Task instructions: Find the line with "(s.countLink x).store = s.store := rfl" and the line with "theorem State.countLink_port (x" in the entries below; output exactly those two lines, every line between them, and no others.

....................

/-! ### `modChannel` -/

@[simp] theorem State.modChannel_clock (i : Nat) (x : Channel → Channel) (s : State) : (s.modChannel i x).clock = s.clock := rfl
@[simp] theorem State.modChannel_held (i : Nat) (x : Channel → Channel) (s : State) : (s.modChannel i x).held = s.held := rfl
@[simp] theorem State.modChannel_address (i : Nat) (x : Channel → Channel) (s : State) : (s.modChannel i x).address = s.address := rfl
@[simp] theorem State.modChannel_maintenance (i : Nat) (x : Channel → Channel) (s : State) : (s.modChannel i x).maintenance = s.maintenance := rfl
@[simp] theorem State.modChannel_starting (i : Nat) (x : Channel → Channel) (s : State) : (s.modChannel i x).starting = s.starting := rfl
@[simp] theorem State.modChannel_noConfig (i : Nat) (x : Channel → Channel) (s : State) : (s.modChannel i x).noConfig = s.noConfig := rfl
@[simp] theorem State.modChannel_zones (i : Nat) (x : Channel → Channel) (s : State) : (s.modChannel i x).zones = s.zones := rfl
@[simp] theorem State.modChannel_picture (i : Nat) (x : Channel → Channel) (s : State) : (s.modChannel i x).picture = s.picture := rfl
@[simp] theorem State.modChannel_peers (i : Nat) (x : Channel → Channel) (s : State) : (s.modChannel i x).peers = s.peers := rfl
@[simp] theorem State.modChannel_holders (i : Nat) (x : Channel → Channel) (s : State) : (s.modChannel i x).holders = s.holders := rfl
@[simp] theorem State.modChannel_marks (i : Nat) (x : Channel → Channel) (s : State) : (s.modChannel i x).marks = s.marks := rfl
@[simp] theorem State.modChannel_rlc (i : Nat) (x : Channel → Channel) (s : State) : (s.modChannel i x).rlc = s.rlc := rfl
@[simp] theorem State.modChannel_store (i : Nat) (x : Channel → Channel) (s : State) : (s.modChannel i x).store = s.store := rfl
@[simp] theorem State.modChannel_portA (i : Nat) (x : Channel → Channel) (s : State) : (s.modChannel i x).portA = s.portA := rfl
@[simp] theorem State.modChannel_portB (i : Nat) (x : Channel → Channel) (s : State) : (s.modChannel i x).portB = s.portB := rfl
@[simp] theorem State.modChannel_noticesA (i : Nat) (x : Channel → Channel) (s : State) : (s.modChannel i x).noticesA = s.noticesA := rfl
@[simp] theorem State.modChannel_noticesB (i : Nat) (x : Channel → Channel) (s : State) : (s.modChannel i x).noticesB = s.noticesB := rfl
@[simp] theorem State.modChannel_draws (i : Nat) (x : Channel → Channel) (s : State) : (s.modChannel i x).draws = s.draws := rfl
@[simp] theorem State.modChannel_pending (i : Nat) (x : Channel → Channel) (s : State) : (s.modChannel i x).pending = s.pending := rfl
@[simp] theorem State.modChannel_port (i : Nat) (x : Channel → Channel) (p : Port) (s : State) : (s.modChannel i x).port p = s.port p := by cases p <;> rfl
@[simp] theorem State.modChannel_notices (i : Nat) (x : Channel → Channel) (p : Port) (s : State) : (s.modChannel i x).notices p = s.notices p := by
  cases p <;> rfl

/-! ### `setBuffer` -/

@[simp] theorem State.setBuffer_clock (i : Nat) (x : TileBuffer) (s : State) : (s.setBuffer i x).clock = s.clock := rfl
@[simp] theorem State.setBuffer_held (i : Nat) (x : TileBuffer) (s : State) : (s.setBuffer i x).held = s.held := rfl
@[simp] theorem State.setBuffer_address (i : Nat) (x : TileBuffer) (s : State) : (s.setBuffer i x).address = s.address := rfl
@[simp] theorem State.setBuffer_maintenance (i : Nat) (x : TileBuffer) (s : State) : (s.setBuffer i x).maintenance = s.maintenance := rfl
@[simp] theorem State.setBuffer_starting (i : Nat) (x : TileBuffer) (s : State) : (s.setBuffer i x).starting = s.starting := rfl
@[simp] theorem State.setBuffer_noConfig (i : Nat) (x : TileBuffer) (s : State) : (s.setBuffer i x).noConfig = s.noConfig := rfl
@[simp] theorem State.setBuffer_zones (i : Nat) (x : TileBuffer) (s : State) : (s.setBuffer i x).zones = s.zones := rfl
@[simp] theorem State.setBuffer_picture (i : Nat) (x : TileBuffer) (s : State) : (s.setBuffer i x).picture = s.picture := rfl
@[simp] theorem State.setBuffer_peers (i : Nat) (x : TileBuffer) (s : State) : (s.setBuffer i x).peers = s.peers := rfl
@[simp] theorem State.setBuffer_holders (i : Nat) (x : TileBuffer) (s : State) : (s.setBuffer i x).holders = s.holders := rfl
@[simp] theorem State.setBuffer_marks (i : Nat) (x : TileBuffer) (s : State) : (s.setBuffer i x).marks = s.marks := rfl
@[simp] theorem State.setBuffer_rlc (i : Nat) (x : TileBuffer) (s : State) : (s.setBuffer i x).rlc = s.rlc := rfl
@[simp] theorem State.setBuffer_store (i : Nat) (x : TileBuffer) (s : State) : (s.setBuffer i x).store = s.store := rfl
@[simp] theorem State.setBuffer_portA (i : Nat) (x : TileBuffer) (s : State) : (s.setBuffer i x).portA = s.portA := rfl
@[simp] theorem State.setBuffer_portB (i : Nat) (x : TileBuffer) (s : State) : (s.setBuffer i x).portB = s.portB := rfl
@[simp] theorem State.setBuffer_noticesA (i : Nat) (x : TileBuffer) (s : State) : (s.setBuffer i x).noticesA = s.noticesA := rfl
@[simp] theorem State.setBuffer_noticesB (i : Nat) (x : TileBuffer) (s : State) : (s.setBuffer i x).noticesB = s.noticesB := rfl
@[simp] theorem State.setBuffer_draws (i : Nat) (x : TileBuffer) (s : State) : (s.setBuffer i x).draws = s.draws := rfl
@[simp] theorem State.setBuffer_pending (i : Nat) (x : TileBuffer) (s : State) : (s.setBuffer i x).pending = s.pending := rfl
@[simp] theorem State.setBuffer_port (i : Nat) (x : TileBuffer) (p : Port) (s : State) : (s.setBuffer i x).port p = s.port p := by cases p <;> rfl
@[simp] theorem State.setBuffer_notices (i : Nat) (x : TileBuffer) (p : Port) (s : State) : (s.setBuffer i x).notices p = s.notices p := by
  cases p <;> rfl

/-! ### `countTransfers` -/

@[simp] theorem State.countTransfers_clock (x : TransferCounters → TransferCounters) (s : State) : (s.countTransfers x).clock = s.clock := rfl
@[simp] theorem State.countTransfers_held (x : TransferCounters → TransferCounters) (s : State) : (s.countTransfers x).held = s.held := rfl
@[simp] theorem State.countTransfers_address (x : TransferCounters → TransferCounters) (s : State) : (s.countTransfers x).address = s.address := rfl
@[simp] theorem State.countTransfers_maintenance (x : TransferCounters → TransferCounters) (s : State) : (s.countTransfers x).maintenance = s.maintenance := rfl
@[simp] theorem State.countTransfers_starting (x : TransferCounters → TransferCounters) (s : State) : (s.countTransfers x).starting = s.starting := rfl
@[simp] theorem State.countTransfers_noConfig (x : TransferCounters → TransferCounters) (s : State) : (s.countTransfers x).noConfig = s.noConfig := rfl
@[simp] theorem State.countTransfers_zones (x : TransferCounters → TransferCounters) (s : State) : (s.countTransfers x).zones = s.zones := rfl
@[simp] theorem State.countTransfers_picture (x : TransferCounters → TransferCounters) (s : State) : (s.countTransfers x).picture = s.picture := rfl
@[simp] theorem State.countTransfers_peers (x : TransferCounters → TransferCounters) (s : State) : (s.countTransfers x).peers = s.peers := rfl
@[simp] theorem State.countTransfers_holders (x : TransferCounters → TransferCounters) (s : State) : (s.countTransfers x).holders = s.holders := rfl
@[simp] theorem State.countTransfers_marks (x : TransferCounters → TransferCounters) (s : State) : (s.countTransfers x).marks = s.marks := rfl
@[simp] theorem State.countTransfers_rlc (x : TransferCounters → TransferCounters) (s : State) : (s.countTransfers x).rlc = s.rlc := rfl
@[simp] theorem State.countTransfers_store (x : TransferCounters → TransferCounters) (s : State) : (s.countTransfers x).store = s.store := rfl
@[simp] theorem State.countTransfers_portA (x : TransferCounters → TransferCounters) (s : State) : (s.countTransfers x).portA = s.portA := rfl
@[simp] theorem State.countTransfers_portB (x : TransferCounters → TransferCounters) (s : State) : (s.countTransfers x).portB = s.portB := rfl
@[simp] theorem State.countTransfers_noticesA (x : TransferCounters → TransferCounters) (s : State) : (s.countTransfers x).noticesA = s.noticesA := rfl
@[simp] theorem State.countTransfers_noticesB (x : TransferCounters → TransferCounters) (s : State) : (s.countTransfers x).noticesB = s.noticesB := rfl
@[simp] theorem State.countTransfers_draws (x : TransferCounters → TransferCounters) (s : State) : (s.countTransfers x).draws = s.draws := rfl
@[simp] theorem State.countTransfers_pending (x : TransferCounters → TransferCounters) (s : State) : (s.countTransfers x).pending = s.pending := rfl
@[simp] theorem State.countTransfers_port (x : TransferCounters → TransferCounters) (p : Port) (s : State) : (s.countTransfers x).port p = s.port p := by cases p <;> rfl
@[simp] theorem State.countTransfers_notices (x : TransferCounters → TransferCounters) (p : Port) (s : State) : (s.countTransfers x).notices p = s.notices p := by
  cases p <;> rfl

/-! ### `countLink` -/

@[simp] theorem State.countLink_clock (x : LinkCounters → LinkCounters) (s : State) : (s.countLink x).clock = s.clock := rfl
@[simp] theorem State.countLink_held (x : LinkCounters → LinkCounters) (s : State) : (s.countLink x).held = s.held := rfl
@[simp] theorem State.countLink_address (x : LinkCounters → LinkCounters) (s : State) : (s.countLink x).address = s.address := rfl
@[simp] theorem State.countLink_maintenance (x : LinkCounters → LinkCounters) (s : State) : (s.countLink x).maintenance = s.maintenance := rfl
@[simp] theorem State.countLink_starting (x : LinkCounters → LinkCounters) (s : State) : (s.countLink x).starting = s.starting := rfl
@[simp] theorem State.countLink_noConfig (x : LinkCounters → LinkCounters) (s : State) : (s.countLink x).noConfig = s.noConfig := rfl
@[simp] theorem State.countLink_zones (x : LinkCounters → LinkCounters) (s : State) : (s.countLink x).zones = s.zones := rfl
@[simp] theorem State.countLink_picture (x : LinkCounters → LinkCounters) (s : State) : (s.countLink x).picture = s.picture := rfl
@[simp] theorem State.countLink_peers (x : LinkCounters → LinkCounters) (s : State) : (s.countLink x).peers = s.peers := rfl
@[simp] theorem State.countLink_holders (x : LinkCounters → LinkCounters) (s : State) : (s.countLink x).holders = s.holders := rfl
@[simp] theorem State.countLink_marks (x : LinkCounters → LinkCounters) (s : State) : (s.countLink x).marks = s.marks := rfl
@[simp] theorem State.countLink_store (x : LinkCounters → LinkCounters) (s : State) : (s.countLink x).store = s.store := rfl
@[simp] theorem State.countLink_ste (x : LinkCounters → LinkCounters) (s : State) : (s.countLink x).ste = s.ste := rfl
@[simp] theorem State.countLink_portA (x : LinkCounters → LinkCounters) (s : State) : (s.countLink x).portA = s.portA := rfl
@[simp] theorem State.countLink_portB (x : LinkCounters → LinkCounters) (s : State) : (s.countLink x).portB = s.portB := rfl
@[simp] theorem State.countLink_noticesA (x : LinkCounters → LinkCounters) (s : State) : (s.countLink x).noticesA = s.noticesA := rfl
@[simp] theorem State.countLink_noticesB (x : LinkCounters → LinkCounters) (s : State) : (s.countLink x).noticesB = s.noticesB := rfl
@[simp] theorem State.countLink_draws (x : LinkCounters → LinkCounters) (s : State) : (s.countLink x).draws = s.draws := rfl
@[simp] theorem State.countLink_pending (x : LinkCounters → LinkCounters) (s : State) : (s.countLink x).pending = s.pending := rfl
@[simp] theorem State.countLink_port (x : LinkCounters → LinkCounters) (p : Port) (s : State) : (s.countLink x).port p = s.port p := by cases p <;> rfl
@[simp] theorem State.countLink_notices (x : LinkCounters → LinkCounters) (p : Port) (s : State) : (s.countLink x).notices p = s.notices p := by
  cases p <;> rfl

end Sys2Proof.Machine
end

....................

Result for this exercise:
@[simp] theorem State.countLink_store (x : LinkCounters → LinkCounters) (s : State) : (s.countLink x).store = s.store := rfl
@[simp] theorem State.countLink_ste (x : LinkCounters → LinkCounters) (s : State) : (s.countLink x).ste = s.ste := rfl
@[simp] theorem State.countLink_portA (x : LinkCounters → LinkCounters) (s : State) : (s.countLink x).portA = s.portA := rfl
@[simp] theorem State.countLink_portB (x : LinkCounters → LinkCounters) (s : State) : (s.countLink x).portB = s.portB := rfl
@[simp] theorem State.countLink_noticesA (x : LinkCounters → LinkCounters) (s : State) : (s.countLink x).noticesA = s.noticesA := rfl
@[simp] theorem State.countLink_noticesB (x : LinkCounters → LinkCounters) (s : State) : (s.countLink x).noticesB = s.noticesB := rfl
@[simp] theorem State.countLink_draws (x : LinkCounters → LinkCounters) (s : State) : (s.countLink x).draws = s.draws := rfl
@[simp] theorem State.countLink_pending (x : LinkCounters → LinkCounters) (s : State) : (s.countLink x).pending = s.pending := rfl
@[simp] theorem State.countLink_port (x : LinkCounters → LinkCounters) (p : Port) (s : State) : (s.countLink x).port p = s.port p := by cases p <;> rfl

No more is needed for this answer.